Below are guides for the [Thinking](#thinking-qwen3-next-80b-a3b-thinking) and [Instruct](#instruct-qwen3-next-80b-a3b-instruct) versions of the model.

### Instruct: Qwen3-Next-80B-A3B-Instruct

Given that this is a non thinking model, the model does not generate `<think> </think>` blocks.

#### ⚙️Best Practices

To achieve optimal performance, Qwen recommends the following settings:

* We suggest using `temperature=0.7, top_p=0.8, top_k=20, and min_p=0.0` `presence_penalty` between 0 and 2 if the framework supports to reduce endless repetitions.
* **`temperature = 0.7`**
* `top_k = 20`
* `min_p = 0.00` (llama.cpp's default is 0.1)
* **`top_p = 0.80`**
* `presence_penalty = 0.0 to 2.0` (llama.cpp default turns it off, but to reduce repetitions, you can use this) Try 1.0 for example.
* Supports up to `262,144` context natively but you can set it to `32,768` tokens for less RAM use

#### :sparkles: Llama.cpp: Run Qwen3-Next-80B-A3B-Instruct Tutorial

1. Obtain the latest `llama.cpp` on [GitHub here](https://github.com/ggml-org/llama.cpp). You can follow the build instructions below as well. Change `-DGGML_CUDA=ON` to `-DGGML_CUDA=OFF` if you don't have a GPU or just want CPU inference. **For Apple Mac / Metal devices**, set `-DGGML_CUDA=OFF` then continue as usual - Metal support is on by default.

```bash
apt-get update
apt-get install pciutils build-essential cmake curl libcurl4-openssl-dev -y
git clone https://github.com/ggml-org/llama.cpp
cmake llama.cpp -B llama.cpp/build \
    -DBUILD_SHARED_LIBS=OFF -DGGML_CUDA=ON -DLLAMA_CURL=ON
cmake --build llama.cpp/build --config Release -j --clean-first --target llama-cli llama-gguf-split
cp llama.cpp/build/bin/llama-* llama.cpp
```

2. You can directly pull from HuggingFace via:

   ```bash
   ./llama.cpp/llama-cli \
       -hf unsloth/Qwen3-Next-80B-A3B-Instruct-GGUF:Q4_K_XL \
       --jinja -ngl 99 --ctx-size 32768 \
       --temp 0.7 --min-p 0.0 --top-p 0.80 --top-k 20 --presence-penalty 1.0
   ```
3. Download the model via (after installing `pip install huggingface_hub hf_transfer` ).

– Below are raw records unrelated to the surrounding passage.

-- ==== Sys2Proof/Tests/Slice0.lean ====
section
/-! SUPPORT. Tests/Slice0.lean: checks against values the spec writes out, ill-formed terms that WellFormed refuses, and for every statement with
hypotheses a state and operands that meet them. -/

namespace Sys2Proof.Tests

open Sys2Proof Sys2Proof.Machine

-- One theorem at a time: checked side by side, they would take more threads than the memory limit leaves room for.
set_option Elab.async false

/-! ### Small states -/

/-- An entry with TAG 0x0041, no flags, and this payload. -/
def ent (p : List Byte) : CmdEntry := ⟨0x41, 0, 0, BitVec.ofNat 8 p.length, 0, p⟩
/-- The same with FORCE. -/
def entForce (p : List Byte) : CmdEntry := { ent p with flags := 0x02 }
/-- A payload of `n` zeros after these bytes. -/
def pl (n : Nat) (p : List Byte) : List Byte := p ++ List.replicate (n - p.length) 0

/-- READY, in Service, every domain ON. -/
def base : State := { State.reset with
  io := { State.reset.io with mbxState := .ready }
  dev := { Dev.reset with pw := { Power.reset with state := .service, dom := domIds.map fun i => (i, .on), recorded := domIds.map fun i => (i, .on) } } }
/-- The same with a changed device. -/
def dv (f : Dev → Dev) : State := { base with dev := f base.dev }
def ioOf (f : Io → Io) : State := { base with io := f base.io }
def pwOf (f : Power → Power) : State := dv fun d => { d with pw := f d.pw }
def at_ (t : Nat) (s : State) : State := { s with now := t }
def withPar (l : List (Nat × Int)) (s : State) : State := { s with par := l }
def offDom (id : Nat) (s : State) : State := { s with dev := { s.dev with pw := { s.dev.pw with dom := s.dev.pw.dom.drop id } } }
def txIs (f : Tx → Tx) (s : State) : State := { s with dev := s.dev.updTx 0 f }
def rxIs (f : Rx → Rx) (s : State) : State := { s with dev := s.dev.updRx 0 f }
def calIs (f : Cal → Cal) (s : State) : State := { s with dev := s.dev.updCal 0 f }
def fecIs (f : Fec → Fec) (s : State) : State := { s with dev := s.dev.updFec 0 f }
def frmIs (f : Machine.Frm → Machine.Frm) (s : State) : State := { s with dev := s.dev.updFrm 0 f }
def rateIs (f : Rate → Rate) (s : State) : State := { s with dev := s.dev.updRate 0 f }
/-- A native operating point: 64 slots, H = 256, 240,266,963 kBd; it needs 5 lasts for ±80,000 ps/nm. -/
def pt : OpPoint := ⟨0, 64, 256⟩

You can choose `UD_Q4_K_XL` or other quantized versions.

```python
# !pip install huggingface_hub hf_transfer
import os
os.environ["HF_HUB_ENABLE_HF_TRANSFER"] = "1"
from huggingface_hub import snapshot_download
snapshot_download(
    repo_id = "unsloth/Qwen3-Next-80B-A3B-Instruct-GGUF",
    local_dir = "Qwen3-Next-80B-A3B-Instruct-GGUF",
    allow_patterns = ["*UD-Q4_K_XL*"],
)
```

### Thinking: Qwen3-Next-80B-A3B-Thinking

This model supports only thinking mode and a 256K context window natively. The default chat template adds `<think>` automatically, so you may see only a closing `</think>` tag in the output.

#### ⚙️Best Practices

To achieve optimal performance, Qwen recommends the following settings:

* We suggest using `temperature=0.6, top_p=0.95, top_k=20, and min_p=0.0` `presence_penalty` between 0 and 2 if the framework supports to reduce endless repetitions.
* **`temperature = 0.6`**
* `top_k = 20`
* `min_p = 0.00` (llama.cpp's default is 0.1)
* **`top_p = 0.95`**
* `presence_penalty = 0.0 to 2.0` (llama.cpp default turns it off, but to reduce repetitions, you can use this) Try 1.0 for example.
* Supports up to `262,144` context natively but you can set it to `32,768` tokens for less RAM use

#### :sparkles: Llama.cpp: Run Qwen3-Next-80B-A3B-Thinking Tutorial

1. Obtain the latest `llama.cpp` on [GitHub here](https://github.com/ggml-org/llama.cpp). You can follow the build instructions below as well. Change `-DGGML_CUDA=ON` to `-DGGML_CUDA=OFF` if you don't have a GPU or just want CPU inference.

```bash
apt-get update
apt-get install pciutils build-essential cmake curl libcurl4-openssl-dev -y
git clone https://github.com/ggml-org/llama.cpp
cmake llama.cpp -B llama.cpp/build \
    -DBUILD_SHARED_LIBS=OFF -DGGML_CUDA=ON -DLLAMA_CURL=ON
cmake --build llama.cpp/build --config Release -j --clean-first --target llama-cli llama-gguf-split
cp llama.cpp/build/bin/llama-* llama.cpp
```

2. You can directly pull from Hugging Face via:

   ```bash
   ./llama.cpp/llama-cli \
       -hf unsloth/Qwen3-Next-80B-A3B-Thinking-GGUF:Q4_K_XL \
       --jinja -ngl 99 --ctx-size 32768 \
       --temp 0.6 --min-p 0.0 --top-p 0.95 --top-k 20 --presence-penalty 1.0
   ```
3. Download the model via (after installing `pip install huggingface_hub hf_transfer` ). You can choose `UD_Q4_K_XL` or other quantized versions.

```python
# !pip install huggingface_hub hf_transfer
import os
os.environ["HF_HUB_ENABLE_HF_TRANSFER"] = "1"
from huggingface_hub import snapshot_download
snapshot_download(
    repo_id = "unsloth/Qwen3-Next-80B-A3B-Thinking-GGUF",
    local_dir = "Qwen3-Next-80B-A3B-Thinking-GGUF",
    allow_patterns = ["*UD-Q4_K_XL*"],
)
```

### 🛠️ Improving generation speed <a href="#improving-generation-speed" id="improving-generation-speed"></a>

If you have more VRAM, you can try offloading more MoE layers, or offloading whole layers themselves.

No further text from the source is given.